(Records from a data source)
[Start of Attachment]
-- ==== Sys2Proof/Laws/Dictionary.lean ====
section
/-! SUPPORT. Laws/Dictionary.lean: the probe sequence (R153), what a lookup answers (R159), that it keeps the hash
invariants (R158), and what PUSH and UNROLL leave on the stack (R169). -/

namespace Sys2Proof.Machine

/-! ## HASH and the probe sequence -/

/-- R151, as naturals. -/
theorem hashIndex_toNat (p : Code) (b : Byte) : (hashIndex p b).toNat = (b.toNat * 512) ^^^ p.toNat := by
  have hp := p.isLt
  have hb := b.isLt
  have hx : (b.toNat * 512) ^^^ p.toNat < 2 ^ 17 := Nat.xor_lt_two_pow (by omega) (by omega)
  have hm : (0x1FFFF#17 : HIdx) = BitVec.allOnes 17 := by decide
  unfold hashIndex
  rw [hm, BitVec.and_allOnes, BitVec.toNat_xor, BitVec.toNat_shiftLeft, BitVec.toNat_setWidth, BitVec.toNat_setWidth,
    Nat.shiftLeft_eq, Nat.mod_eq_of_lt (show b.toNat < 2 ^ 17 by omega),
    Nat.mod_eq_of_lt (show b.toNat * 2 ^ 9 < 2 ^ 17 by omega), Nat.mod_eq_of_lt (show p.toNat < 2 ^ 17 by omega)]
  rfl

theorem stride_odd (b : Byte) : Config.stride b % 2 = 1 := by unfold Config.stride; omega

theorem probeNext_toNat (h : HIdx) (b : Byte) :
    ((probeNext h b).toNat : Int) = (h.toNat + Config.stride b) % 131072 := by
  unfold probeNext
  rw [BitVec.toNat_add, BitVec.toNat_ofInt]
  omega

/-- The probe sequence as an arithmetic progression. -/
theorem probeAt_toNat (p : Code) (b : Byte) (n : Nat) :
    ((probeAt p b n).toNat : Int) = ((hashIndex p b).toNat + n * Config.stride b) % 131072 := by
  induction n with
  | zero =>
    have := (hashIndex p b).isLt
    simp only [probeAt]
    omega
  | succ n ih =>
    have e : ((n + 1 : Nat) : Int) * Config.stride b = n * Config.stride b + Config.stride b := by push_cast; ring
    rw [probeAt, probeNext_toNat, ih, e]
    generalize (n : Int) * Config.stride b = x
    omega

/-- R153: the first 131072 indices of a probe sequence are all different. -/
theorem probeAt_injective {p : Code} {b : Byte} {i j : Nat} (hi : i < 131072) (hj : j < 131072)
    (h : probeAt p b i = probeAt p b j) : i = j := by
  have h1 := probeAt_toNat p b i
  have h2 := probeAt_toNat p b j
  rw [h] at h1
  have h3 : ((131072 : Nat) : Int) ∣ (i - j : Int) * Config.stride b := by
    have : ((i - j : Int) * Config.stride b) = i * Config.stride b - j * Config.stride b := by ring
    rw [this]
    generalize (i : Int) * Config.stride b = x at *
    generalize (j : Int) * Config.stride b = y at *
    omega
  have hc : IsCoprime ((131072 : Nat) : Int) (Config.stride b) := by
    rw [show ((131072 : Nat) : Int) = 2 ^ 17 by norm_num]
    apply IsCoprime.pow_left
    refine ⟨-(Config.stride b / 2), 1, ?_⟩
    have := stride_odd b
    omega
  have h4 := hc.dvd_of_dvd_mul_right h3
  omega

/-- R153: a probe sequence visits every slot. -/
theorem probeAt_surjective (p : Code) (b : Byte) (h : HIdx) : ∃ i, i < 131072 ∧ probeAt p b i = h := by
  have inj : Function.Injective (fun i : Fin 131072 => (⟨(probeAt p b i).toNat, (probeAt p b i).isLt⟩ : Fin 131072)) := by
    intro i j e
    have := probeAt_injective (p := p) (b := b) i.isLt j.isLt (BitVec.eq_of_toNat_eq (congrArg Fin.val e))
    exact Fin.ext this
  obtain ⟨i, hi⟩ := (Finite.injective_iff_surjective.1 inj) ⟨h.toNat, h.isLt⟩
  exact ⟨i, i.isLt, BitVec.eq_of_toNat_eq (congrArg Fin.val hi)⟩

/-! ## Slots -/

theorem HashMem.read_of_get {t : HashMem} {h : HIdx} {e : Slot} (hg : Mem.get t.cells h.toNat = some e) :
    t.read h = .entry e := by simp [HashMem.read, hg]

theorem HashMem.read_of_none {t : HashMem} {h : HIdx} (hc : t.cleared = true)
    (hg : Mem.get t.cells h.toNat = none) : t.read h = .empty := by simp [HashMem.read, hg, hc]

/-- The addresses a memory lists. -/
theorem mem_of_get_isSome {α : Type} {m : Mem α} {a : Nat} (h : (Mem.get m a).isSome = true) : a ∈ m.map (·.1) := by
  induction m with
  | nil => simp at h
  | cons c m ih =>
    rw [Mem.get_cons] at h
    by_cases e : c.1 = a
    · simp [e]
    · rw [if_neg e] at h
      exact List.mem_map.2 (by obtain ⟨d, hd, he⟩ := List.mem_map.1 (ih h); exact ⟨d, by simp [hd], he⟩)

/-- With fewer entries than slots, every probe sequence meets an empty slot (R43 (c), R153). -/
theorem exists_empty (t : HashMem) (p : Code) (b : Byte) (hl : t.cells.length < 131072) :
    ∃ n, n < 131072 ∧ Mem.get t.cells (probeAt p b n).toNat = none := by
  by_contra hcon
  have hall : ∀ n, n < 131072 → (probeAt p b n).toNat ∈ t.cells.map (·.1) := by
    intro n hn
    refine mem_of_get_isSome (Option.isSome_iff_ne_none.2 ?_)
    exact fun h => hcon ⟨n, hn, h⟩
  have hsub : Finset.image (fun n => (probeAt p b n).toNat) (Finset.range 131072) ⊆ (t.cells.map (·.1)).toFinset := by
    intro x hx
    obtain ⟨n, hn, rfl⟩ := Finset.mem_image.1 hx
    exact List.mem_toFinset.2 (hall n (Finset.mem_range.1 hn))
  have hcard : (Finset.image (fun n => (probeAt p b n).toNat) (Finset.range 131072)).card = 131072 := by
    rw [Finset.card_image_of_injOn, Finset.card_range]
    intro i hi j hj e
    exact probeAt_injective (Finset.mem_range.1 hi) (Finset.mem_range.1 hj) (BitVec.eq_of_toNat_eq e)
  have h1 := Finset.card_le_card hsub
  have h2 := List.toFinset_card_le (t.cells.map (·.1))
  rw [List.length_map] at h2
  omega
[End of Attachment]
[Start of Attachment]
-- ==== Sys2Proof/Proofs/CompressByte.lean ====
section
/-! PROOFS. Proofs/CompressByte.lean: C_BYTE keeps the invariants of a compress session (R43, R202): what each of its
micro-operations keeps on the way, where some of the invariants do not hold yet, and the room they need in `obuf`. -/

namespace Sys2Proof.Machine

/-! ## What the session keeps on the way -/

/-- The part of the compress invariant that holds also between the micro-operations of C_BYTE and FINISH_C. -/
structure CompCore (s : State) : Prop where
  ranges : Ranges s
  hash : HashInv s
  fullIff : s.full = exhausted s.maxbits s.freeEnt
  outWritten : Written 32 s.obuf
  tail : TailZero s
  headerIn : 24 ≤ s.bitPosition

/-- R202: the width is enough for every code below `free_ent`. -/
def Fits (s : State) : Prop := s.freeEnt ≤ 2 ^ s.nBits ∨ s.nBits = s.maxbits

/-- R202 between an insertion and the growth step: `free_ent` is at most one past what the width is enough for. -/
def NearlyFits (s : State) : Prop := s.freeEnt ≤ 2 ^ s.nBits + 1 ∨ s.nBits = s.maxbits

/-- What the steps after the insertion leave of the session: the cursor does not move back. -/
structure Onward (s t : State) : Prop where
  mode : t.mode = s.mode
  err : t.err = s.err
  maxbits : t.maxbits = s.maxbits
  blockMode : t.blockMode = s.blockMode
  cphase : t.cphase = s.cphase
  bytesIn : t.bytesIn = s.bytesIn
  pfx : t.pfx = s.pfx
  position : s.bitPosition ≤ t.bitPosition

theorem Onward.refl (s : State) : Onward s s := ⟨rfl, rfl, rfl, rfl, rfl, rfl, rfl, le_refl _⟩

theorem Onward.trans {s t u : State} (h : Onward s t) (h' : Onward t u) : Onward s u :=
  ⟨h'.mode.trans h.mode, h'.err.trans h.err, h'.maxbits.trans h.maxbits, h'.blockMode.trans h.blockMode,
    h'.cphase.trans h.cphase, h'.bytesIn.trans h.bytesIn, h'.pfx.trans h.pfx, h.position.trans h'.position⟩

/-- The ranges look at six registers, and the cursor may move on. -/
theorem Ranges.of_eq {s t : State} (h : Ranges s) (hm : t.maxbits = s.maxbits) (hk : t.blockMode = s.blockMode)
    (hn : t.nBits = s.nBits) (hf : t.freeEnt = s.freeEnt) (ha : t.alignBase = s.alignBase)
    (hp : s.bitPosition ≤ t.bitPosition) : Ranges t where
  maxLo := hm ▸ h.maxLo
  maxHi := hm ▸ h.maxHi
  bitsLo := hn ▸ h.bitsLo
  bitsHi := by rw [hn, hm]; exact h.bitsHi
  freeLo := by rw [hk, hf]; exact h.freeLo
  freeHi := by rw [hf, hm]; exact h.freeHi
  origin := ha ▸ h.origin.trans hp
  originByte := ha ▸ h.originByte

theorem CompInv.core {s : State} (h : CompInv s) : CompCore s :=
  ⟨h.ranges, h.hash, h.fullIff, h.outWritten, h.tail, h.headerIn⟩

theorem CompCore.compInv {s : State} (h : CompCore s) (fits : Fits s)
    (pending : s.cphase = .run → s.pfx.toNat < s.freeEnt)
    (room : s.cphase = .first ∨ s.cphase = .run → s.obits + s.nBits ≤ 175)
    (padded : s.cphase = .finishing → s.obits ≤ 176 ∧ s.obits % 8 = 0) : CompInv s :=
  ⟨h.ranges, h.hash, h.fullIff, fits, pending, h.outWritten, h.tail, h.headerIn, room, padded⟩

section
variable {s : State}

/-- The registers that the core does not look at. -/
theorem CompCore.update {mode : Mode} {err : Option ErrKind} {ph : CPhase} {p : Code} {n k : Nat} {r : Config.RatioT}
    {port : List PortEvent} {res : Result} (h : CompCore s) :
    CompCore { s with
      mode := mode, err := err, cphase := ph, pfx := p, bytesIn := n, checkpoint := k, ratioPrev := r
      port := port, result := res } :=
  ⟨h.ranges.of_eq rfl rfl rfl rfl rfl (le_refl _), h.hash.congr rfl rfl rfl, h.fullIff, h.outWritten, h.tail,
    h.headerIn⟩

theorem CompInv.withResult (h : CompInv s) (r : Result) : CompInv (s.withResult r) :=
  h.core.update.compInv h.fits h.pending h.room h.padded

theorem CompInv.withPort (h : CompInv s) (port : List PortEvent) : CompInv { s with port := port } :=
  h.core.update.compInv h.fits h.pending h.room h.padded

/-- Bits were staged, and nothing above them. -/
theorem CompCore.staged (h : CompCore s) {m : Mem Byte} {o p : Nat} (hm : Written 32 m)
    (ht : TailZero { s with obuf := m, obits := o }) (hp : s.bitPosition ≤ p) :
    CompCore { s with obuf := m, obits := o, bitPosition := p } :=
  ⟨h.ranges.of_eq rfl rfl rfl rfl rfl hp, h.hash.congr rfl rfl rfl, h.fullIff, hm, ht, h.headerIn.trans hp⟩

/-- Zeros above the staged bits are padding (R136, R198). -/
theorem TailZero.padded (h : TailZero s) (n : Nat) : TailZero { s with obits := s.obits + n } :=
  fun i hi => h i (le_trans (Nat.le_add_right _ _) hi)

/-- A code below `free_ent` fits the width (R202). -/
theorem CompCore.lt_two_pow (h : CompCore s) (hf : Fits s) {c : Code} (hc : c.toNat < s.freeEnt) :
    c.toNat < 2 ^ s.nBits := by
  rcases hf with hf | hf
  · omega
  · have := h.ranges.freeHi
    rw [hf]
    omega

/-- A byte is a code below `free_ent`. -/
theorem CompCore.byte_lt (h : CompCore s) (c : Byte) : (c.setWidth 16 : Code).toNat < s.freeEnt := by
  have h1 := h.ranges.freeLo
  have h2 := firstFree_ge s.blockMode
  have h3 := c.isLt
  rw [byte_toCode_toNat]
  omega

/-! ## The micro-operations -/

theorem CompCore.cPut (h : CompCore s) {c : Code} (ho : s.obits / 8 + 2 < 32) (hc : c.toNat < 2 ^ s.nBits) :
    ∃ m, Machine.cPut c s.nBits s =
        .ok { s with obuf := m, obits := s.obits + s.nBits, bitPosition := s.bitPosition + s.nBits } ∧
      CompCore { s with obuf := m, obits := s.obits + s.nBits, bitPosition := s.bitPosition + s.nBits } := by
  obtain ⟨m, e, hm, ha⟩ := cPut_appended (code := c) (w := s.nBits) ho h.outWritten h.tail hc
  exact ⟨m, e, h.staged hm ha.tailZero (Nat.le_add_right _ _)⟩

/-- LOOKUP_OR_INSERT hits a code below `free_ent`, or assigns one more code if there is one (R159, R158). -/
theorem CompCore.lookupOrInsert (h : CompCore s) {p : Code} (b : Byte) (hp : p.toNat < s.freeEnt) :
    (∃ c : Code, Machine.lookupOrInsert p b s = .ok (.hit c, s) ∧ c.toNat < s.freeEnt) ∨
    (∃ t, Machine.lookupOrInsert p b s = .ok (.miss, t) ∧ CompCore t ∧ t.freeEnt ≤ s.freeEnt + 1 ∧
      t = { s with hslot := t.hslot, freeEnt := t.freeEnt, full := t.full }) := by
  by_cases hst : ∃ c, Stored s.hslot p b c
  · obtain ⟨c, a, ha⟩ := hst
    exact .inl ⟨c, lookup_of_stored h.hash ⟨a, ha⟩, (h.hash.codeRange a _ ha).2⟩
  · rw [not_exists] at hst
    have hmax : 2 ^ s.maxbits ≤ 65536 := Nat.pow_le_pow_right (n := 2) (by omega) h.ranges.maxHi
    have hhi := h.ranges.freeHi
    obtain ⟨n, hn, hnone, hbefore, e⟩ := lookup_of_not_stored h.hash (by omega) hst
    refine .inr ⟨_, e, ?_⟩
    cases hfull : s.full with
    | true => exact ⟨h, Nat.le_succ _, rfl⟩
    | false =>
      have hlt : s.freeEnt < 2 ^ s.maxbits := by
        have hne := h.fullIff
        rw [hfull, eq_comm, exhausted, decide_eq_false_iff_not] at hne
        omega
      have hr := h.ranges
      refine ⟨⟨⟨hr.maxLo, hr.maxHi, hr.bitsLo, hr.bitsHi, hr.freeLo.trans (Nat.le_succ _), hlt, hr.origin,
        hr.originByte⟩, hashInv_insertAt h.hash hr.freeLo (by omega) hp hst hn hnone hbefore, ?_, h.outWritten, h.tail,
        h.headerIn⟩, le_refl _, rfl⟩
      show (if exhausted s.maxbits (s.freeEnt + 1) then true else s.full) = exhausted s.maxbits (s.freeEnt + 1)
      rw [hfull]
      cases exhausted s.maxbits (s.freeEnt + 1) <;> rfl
[End of Attachment]
_What is needed:_ Transcribe each line of the data above, unaltered, from the one where "have h3 : ((131072" appears to the one where "## Slots -/" appears, inclusive of both.

_Answer to the problem:_
  have h3 : ((131072 : Nat) : Int) ∣ (i - j : Int) * Config.stride b := by
    have : ((i - j : Int) * Config.stride b) = i * Config.stride b - j * Config.stride b := by ring
    rw [this]
    generalize (i : Int) * Config.stride b = x at *
    generalize (j : Int) * Config.stride b = y at *
    omega
  have hc : IsCoprime ((131072 : Nat) : Int) (Config.stride b) := by
    rw [show ((131072 : Nat) : Int) = 2 ^ 17 by norm_num]
    apply IsCoprime.pow_left
    refine ⟨-(Config.stride b / 2), 1, ?_⟩
    have := stride_odd b
    omega
  have h4 := hc.dvd_of_dvd_mul_right h3
  omega

/-- R153: a probe sequence visits every slot. -/
theorem probeAt_surjective (p : Code) (b : Byte) (h : HIdx) : ∃ i, i < 131072 ∧ probeAt p b i = h := by
  have inj : Function.Injective (fun i : Fin 131072 => (⟨(probeAt p b i).toNat, (probeAt p b i).isLt⟩ : Fin 131072)) := by
    intro i j e
    have := probeAt_injective (p := p) (b := b) i.isLt j.isLt (BitVec.eq_of_toNat_eq (congrArg Fin.val e))
    exact Fin.ext this
  obtain ⟨i, hi⟩ := (Finite.injective_iff_surjective.1 inj) ⟨h.toNat, h.isLt⟩
  exact ⟨i, i.isLt, BitVec.eq_of_toNat_eq (congrArg Fin.val hi)⟩

/-! ## Slots -/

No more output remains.